→ Material to process:
/-- SlotFrame: an ADDI of core 0. -/
theorem witness_slotFrame : bundleRow on0 (.addi p0 0 1 0 5) = some (p0, on0.withCtl p0 0 (.addi 1 0 5)) ∧
    on0.Issues p0.no (on0.withCtl p0 0 (.addi 1 0 5)) ∧
    ((on0.withCtl p0 0 (.addi 1 0 5)).acting (on0.core p0.no)).reaches = false :=
  ⟨by decide +kernel, issues_of (by decide +kernel) rfl, by decide +kernel⟩
/-- ScalarResults: ADD, SETP, LDW. -/
theorem witness_scalar : on0.CtlIssues p0 0 (.alu .add 1 2 3) ∧ on0.CtlIssues p0 0 (.setp 0 1 2 3) ∧
    ((on0.withCtl p0 0 (.setp 0 1 2 3)).acting (on0.core p0.no)).v = .nop ∧
    on0.CtlIssues p0 0 (.ldw 1 0 0) ∧ Memory.wf on0.mem = true :=
  ⟨⟨by decide +kernel, issues_of (by decide +kernel) rfl⟩, ⟨by decide +kernel, issues_of (by decide +kernel) rfl⟩,
   by decide +kernel, ⟨by decide +kernel, issues_of (by decide +kernel) rfl⟩, by decide +kernel⟩
theorem alone0 : on0.Alone p0 := by unfold State.Alone; decide +kernel
/-- NearSramAccesses: stores and loads at the last place below 1 MiB, and the two bad addresses next to it. -/
theorem witness_near : on0.Alone p0 ∧
    (onWith (fun c => c.setSreg 1 0xFFFFC)).CtlIssues p0 0 (.stw 2 1 0) ∧
    (onWith (fun c => c.setSreg 1 0xFFE00)).MoveIssues p0 0 (.vst 2 1 0) ∧
    (onWith (fun c => c.setSreg 1 0xFFE00)).MoveIssues p0 0 (.vld 2 1 0) ∧
    0x100000 ≤ ctlAddr ((on0.core 0).setSreg 1 0x100000) 1 0 ∧ ctlAddr ((on0.core 0).setSreg 1 2) 1 0 % 4 ≠ 0 ∧
    0x100000 ≤ moveAddr (on0.core 0) 0 0x7FF ∧ (∀ sc : Fin 4, on0.get .TXN_STATE_STATE sc < 2) ∧
    Memory.wf (onWith (fun c => c.setSreg 1 0xFFE00)).mem = true :=
  ⟨alone0, ⟨by decide +kernel, issues_of (by decide +kernel) rfl⟩, ⟨by decide +kernel, issues_of (by decide +kernel) rfl⟩,
   ⟨by decide +kernel, issues_of (by decide +kernel) rfl⟩, by decide +kernel, by decide +kernel, by decide +kernel,
   by decide +kernel, by decide +kernel⟩
/-- BranchAndLoop: NOP, BR, LOOP with counts 0 and 127, the last bundle of a loop with one and two iterations left, two
loops that end at one bundle, and an active loop around which another ends (R85). -/
def looping (k : Word) : State := (onWith (fun c => { c.setLoop 0 ⟨k, 2, 5⟩ with active := [0] })).put .CORE_PC_PC 5 0
def nested : State :=
  (onWith (fun c => { (c.setLoop 0 ⟨1, 2, 5⟩).setLoop 1 ⟨2, 1, 5⟩ with active := [0, 1] })).put .CORE_PC_PC 5 0
def around : State :=
  (onWith (fun c => { (c.setLoop 0 ⟨3, 2, 9⟩).setLoop 1 ⟨1, 1, 5⟩ with active := [0, 1] })).put .CORE_PC_PC 5 0
theorem witness_branch : on0.Alone p0 ∧ (on0.core 0).active = [] ∧ on0.Issues 0 (on0.withCtl p0 0 .nop) ∧
    on0.CtlIssues p0 0 (.br 4095) ∧ on0.Issues p0.no (on0.withCtl p0 0 (.loop 3 false 0 4094)) ∧
    on0.Issues p0.no (on0.withCtl p0 0 (.loop 3 false 127 1)) :=
  ⟨alone0, by decide +kernel, issues_of (by decide +kernel) rfl, ⟨by decide +kernel, issues_of (by decide +kernel) rfl⟩,
   issues_of (by decide +kernel) rfl, issues_of (by decide +kernel) rfl⟩
theorem witness_loopEnd : (looping 1).Alone p0 ∧ (looping 1).Issues p0.no ((looping 1).withCtl p0 0 .nop) ∧
    (looping 2).Issues p0.no ((looping 2).withCtl p0 0 .nop) ∧ nested.Issues p0.no (nested.withCtl p0 0 .nop) ∧
    (nested.core p0.no).active = [0, 1] ∧ ((nested.core p0.no).loopCtr 0).last = nested.pc p0.no ∧
    ((nested.core p0.no).loopCtr 1).last = nested.pc p0.no ∧ around.Issues p0.no (around.withCtl p0 0 .nop) ∧
    ((around.core p0.no).loopCtr 0).last ≠ around.pc p0.no ∧ ((around.core p0.no).loopCtr 1).last = around.pc p0.no :=
  ⟨by unfold State.Alone; decide +kernel, issues_of (by decide +kernel) rfl, issues_of (by decide +kernel) rfl,
   issues_of (by decide +kernel) rfl, by decide +kernel, by decide +kernel, by decide +kernel,
   issues_of (by decide +kernel) rfl, by decide +kernel, by decide +kernel⟩
/-- An outer loop ends its iteration at its own end though an inner one is still active (R85). -/
theorem test_loop_around : after (exec (.nop p0 .control 0) around)
    (fun t => (t.core 0).active = [0] && t.get .CORE_PC_PC 0 = 6) = true := by decide +kernel
/-- DescriptorTables: the last words of both tables, index 64 of the array table, STRM and ARUN. -/
theorem witness_descriptors : on0.CtlIssues p0 0 (.dwr false 63 7 1) ∧ on0.CtlIssues p0 0 (.dwr true 255 7 1) ∧
    on0.get .CORE_STATUS_STATE p0.no = 1 ∧ on0.MoveIssues p0 0 (.strm 255 3 0 0) ∧ on0.ArrIssues p0 0 (.arun 63 0 0 0) :=
  ⟨⟨by decide +kernel, issues_of (by decide +kernel) rfl⟩, ⟨by decide +kernel, issues_of (by decide +kernel) rfl⟩,
   by decide +kernel, ⟨by decide +kernel, issues_of (by decide +kernel) rfl⟩,
   ⟨by decide +kernel, issues_of (by decide +kernel) rfl⟩⟩

/-! ### A loaded image, for the witnesses -/

/-- Two used cores, barriers 0 to 6 as the step's, barrier 7 with core 0 waiting only, and tree 7. -/
def im0 : Image := { Image.blank (parseHeader []) with
  programs := [⟨⟨0, 0, 0⟩, 0, []⟩, ⟨⟨0, 0, 1⟩, 0, []⟩]
  barriers := (List.range 8).map (fun i => ⟨i, false, ⟨60, 0⟩, 100⟩)
  members := (List.range 8).map (fun i => ⟨i, false, ⟨0, 0, 0⟩, i == 7⟩)
  nodes := (List.range 8).map (fun i => ⟨i, false, ⟨60, 0⟩, 16, 0, 16⟩)
  trees := [⟨7, ⟨0, 0, 0⟩, 100⟩]
  stepPlan := some ⟨2, false, 0, 1, 2, 3, 4, 5, 6, true, [⟨0, 4, true⟩], []⟩ }
/-- The image is loaded and its job runs on cores 0 and 1. -/
def running : State := { ((up.put .IMG_STATE_STATE 2).put .CORE_STATUS_STATE 1 0).put .CORE_STATUS_STATE 1 1 with
  image := some im0, job := true }
def runWith (f : CoreState → CoreState) : State := running.setCore 0 (f (running.core 0))

/-! ### Witnesses: waits, traps, ends -/

/-- NearSramAccesses: a store to the numerics page. -/
def pageStore : State := runWith (fun c => c.setSreg 1 (BitVec.ofNat 32 (running.get .NUM_PAGE_ADDR)))
theorem witness_page : pageStore.Alone p0 ∧ pageStore.get .CORE_STATUS_STATE p0.no = 1 ∧ pageStore.hasPlan = true ∧
    (pageStore.core p0.no).guard 0 = true ∧
    ctlAddr (pageStore.core p0.no) 1 0 < pageStore.get .NUM_PAGE_ADDR + 64 ∧
    pageStore.get .NUM_PAGE_ADDR < ctlAddr (pageStore.core p0.no) 1 0 + 4 :=
  ⟨by unfold State.Alone; decide +kernel, by decide +kernel, by decide +kernel, by decide +kernel, by decide +kernel,
   by decide +kernel⟩

/-- BarriersAndWaits: posts and waits that pass, a BSYNC that has posted, and the ones that stall. -/
def posted1 : State := runWith (fun c => { c with posts := [(0, 1)], releases := [(0, 1)], posted := true })
def open1 : State := runWith (fun c => { c with posts := [(0, 1)] })
theorem witness_barriers : running.Alone p0 ∧ (running.core p0.no).active = [] ∧ running.CtlIssues p0 0 (.bpost false 0) ∧
    running.CtlIssues p0 0 (.bwait false 7) ∧ posted1.CtlIssues p0 0 (.bsync false 0) ∧
    running.Passes p0.no (running.withCtl p0 0 (.bsync false 0)) ∧
    mget 0 (open1.core p0.no).releases 0 < mget 0 (open1.core p0.no).posts 0 ∧
    open1.Passes p0.no (open1.withCtl p0 0 (.bpost false 0)) ∧ open1.Passes p0.no (open1.withCtl p0 0 (.bwait false 0)) :=
  ⟨by unfold State.Alone; decide +kernel, by decide +kernel, ⟨by decide +kernel, issues_of (by decide +kernel) rfl⟩,
   ⟨by decide +kernel, issues_of (by decide +kernel) rfl⟩, ⟨by decide +kernel, issues_of (by decide +kernel) rfl⟩,
   ⟨by decide +kernel, by decide +kernel, by decide +kernel⟩, by decide +kernel,
   ⟨by decide +kernel, by decide +kernel, by decide +kernel⟩, ⟨by decide +kernel, by decide +kernel, by decide +kernel⟩⟩
/-- A stream descriptor and an array descriptor of zeros. -/
def sj : StreamJob := ⟨0, 0, 0, 0, 0, 3, 0, false, false, 0, 0, {}, 0, []⟩
def aj : ArrayJob := ⟨0, 5, 0, 0, 0, 0, 9, false⟩
def busy1 : State := runWith (fun c => { (c.setChan 3 (List.replicate 8 sj)) with arr := { c.arr with queue := List.replicate 4 aj } })
theorem witness_waits : running.Issues p0.no (running.withCtl p0 0 (.waits 15)) ∧
    running.Issues p0.no (running.withCtl p0 0 .waita) ∧ busy1.Alone p0 ∧
    busy1.Passes p0.no (busy1.withCtl p0 0 (.waits 8)) ∧ (busy1.core p0.no).chan 3 ≠ [] ∧
    busy1.Passes p0.no (busy1.withCtl p0 0 .waita) ∧ (busy1.core p0.no).arr.queue ≠ [] ∧
    busy1.Passes p0.no (busy1.withMove p0 0 (.strm 0 3 0 0)) ∧ 8 ≤ ((busy1.core p0.no).chan 3).length ∧
    busy1.Passes p0.no (busy1.withArr p0 0 (.arun 0 0 0 0)) ∧ 4 ≤ (busy1.core p0.no).arr.queue.length :=
  ⟨issues_of (by decide +kernel) rfl, issues_of (by decide +kernel) rfl, by unfold State.Alone; decide +kernel,
   ⟨by decide +kernel, by decide +kernel, by decide +kernel⟩, by decide +kernel,
   ⟨by decide +kernel, by decide +kernel, by decide +kernel⟩, by decide +kernel,
   ⟨by decide +kernel, by decide +kernel, by decide +kernel⟩, by decide +kernel,
   ⟨by decide +kernel, by decide +kernel, by decide +kernel⟩, by decide +kernel⟩
/-- EndStopsCore: with the other core running, and with the other core ended. -/
theorem witness_end : running.CtlIssues p0 0 .halt ∧
    (∃ q ∈ running.usedCores, q ≠ p0.no ∧ q < 27200 ∧ running.get .CORE_STATUS_STATE q = 1) ∧
    let s := running.put .CORE_STATUS_STATE 2 1
    s.CtlIssues p0 0 .halt ∧ s.job = true ∧ (∀ q ∈ s.usedCores, q < 27200 ∧ (q = p0.no ∨ s.get .CORE_STATUS_STATE q = 2) ∧
      (s.core q).chans = [] ∧ (s.core q).arr.queue = [] ∧ (s.core q).arr.bank0.phase = .free ∧
      (s.core q).arr.bank1.phase = .free) :=
  ⟨⟨by decide +kernel, issues_of (by decide +kernel) rfl⟩, by decide +kernel,
   ⟨by decide +kernel, issues_of (by decide +kernel) rfl⟩, by decide +kernel, by decide +kernel⟩
/-- IssueTraps: the conditions of its clauses, each at a boundary. -/
theorem witness_traps : on0.Alone p0 ∧ on0.get .CORE_STATUS_STATE p0.no = 1 ∧ (64 : BitVec 8).toNat = 64 ∧
    (0 : BitVec 2).toNat ∈ ((looping 1).core p0.no).active ∧ (looping 1).Alone p0 ∧
    (1 : BitVec 2).toNat ∉ ((looping 1).core p0.no).active ∧
    (5 : BitVec 12).toNat ≤ ((looping 1).pc p0.no).toNat ∧ ((looping 1).pc p0.no).toNat < (6 : BitVec 12).toNat ∧
    (∃ l ∈ ((looping 1).core p0.no).active, (((looping 1).core p0.no).loopCtr l).last.toNat < (6 : BitVec 12).toNat) ∧
    (∃ l ∈ ((looping 1).core p0.no).active, (((looping 1).core p0.no).loopCtr l).last = (looping 1).pc p0.no) ∧
    running.member p0.no (barNo false 8) = none ∧ running.member p0.no (barNo false 7) = some true ∧
    ((onWith (fun c => c.setSreg 1 63)).core p0.no).sreg 1 = 63 := by
  refine ⟨alone0, ?_, ?_, ?_, by unfold State.Alone; decide +kernel, ?_, ?_, ?_, ?_, ?_, ?_, ?_, ?_⟩ <;> decide +kernel
/-- DoubleWriteTraps: a VLD and a VBCAST of one register, and of two. -/
def twin (vd : VReg) : State :=
  onWith (fun c => { c with istore := [(0, BitVec.ofNat 128 ((0x02 * 2 ^ 22 + vd.toNat * 2 ^ 17) * 2 ^ 32))] })

theorem witness_doubleWrite :
    let b := (twin 3).withVec p0 0 (.bcast 3 0 0)
    let d := (twin 4).withVec p0 0 (.bcast 3 0 0)
    bundleRow (twin 3) (.vbcast p0 0 3 0 0) = some (p0, b) ∧ (twin 3).get .CORE_STATUS_STATE p0.no = 1 ∧
    (twin 3).encodingTrap p0.no b = none ∧ (b.acting ((twin 3).core p0.no)).m.vecDest = some 3 ∧
    (b.acting ((twin 3).core p0.no)).v.dest = some 3 ∧
    bundleRow (twin 4) (.vbcast p0 0 3 0 0) = some (p0, d) ∧ (twin 4).encodingTrap p0.no d = none ∧
    (d.acting ((twin 4).core p0.no)).m.vecDest = some 4 ∧ (d.acting ((twin 4).core p0.no)).c.predDest = none := by
  decide +kernel
/-- PastLastBundleTraps: an ADDI at 4095, and a LOOP of count 0 whose end is 4095. -/
def atEnd : State := on0.put .CORE_PC_PC 4095 0
theorem witness_pastLast :
    let b := atEnd.withCtl p0 0 (.addi 1 0 5)
    let l := on0.withCtl p0 0 (.loop 0 false 0 4095)
    bundleRow atEnd (.addi p0 0 1 0 5) = some (p0, b) ∧ atEnd.Passes p0.no b ∧ (atEnd.pc p0.no).toNat = 4095 ∧
    (atEnd.core p0.no).active = [] ∧ (b.acting (atEnd.core p0.no)).c = .addi 1 0 5 ∧ on0.Passes p0.no l ∧
    (l.acting (on0.core p0.no)).c = .loop 0 false 0 4095 ∧ (on0.core p0.no).active = [] :=
  ⟨by decide +kernel, ⟨by decide +kernel, by decide +kernel, by decide +kernel⟩, by decide +kernel, by decide +kernel,
   by decide +kernel, ⟨by decide +kernel, by decide +kernel, by decide +kernel⟩, by decide +kernel, by decide +kernel⟩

→ Your task:
Since only the total is wanted, work out how many lines of the data above contain "ofNat" and state it alone.

→ Exercise result:
2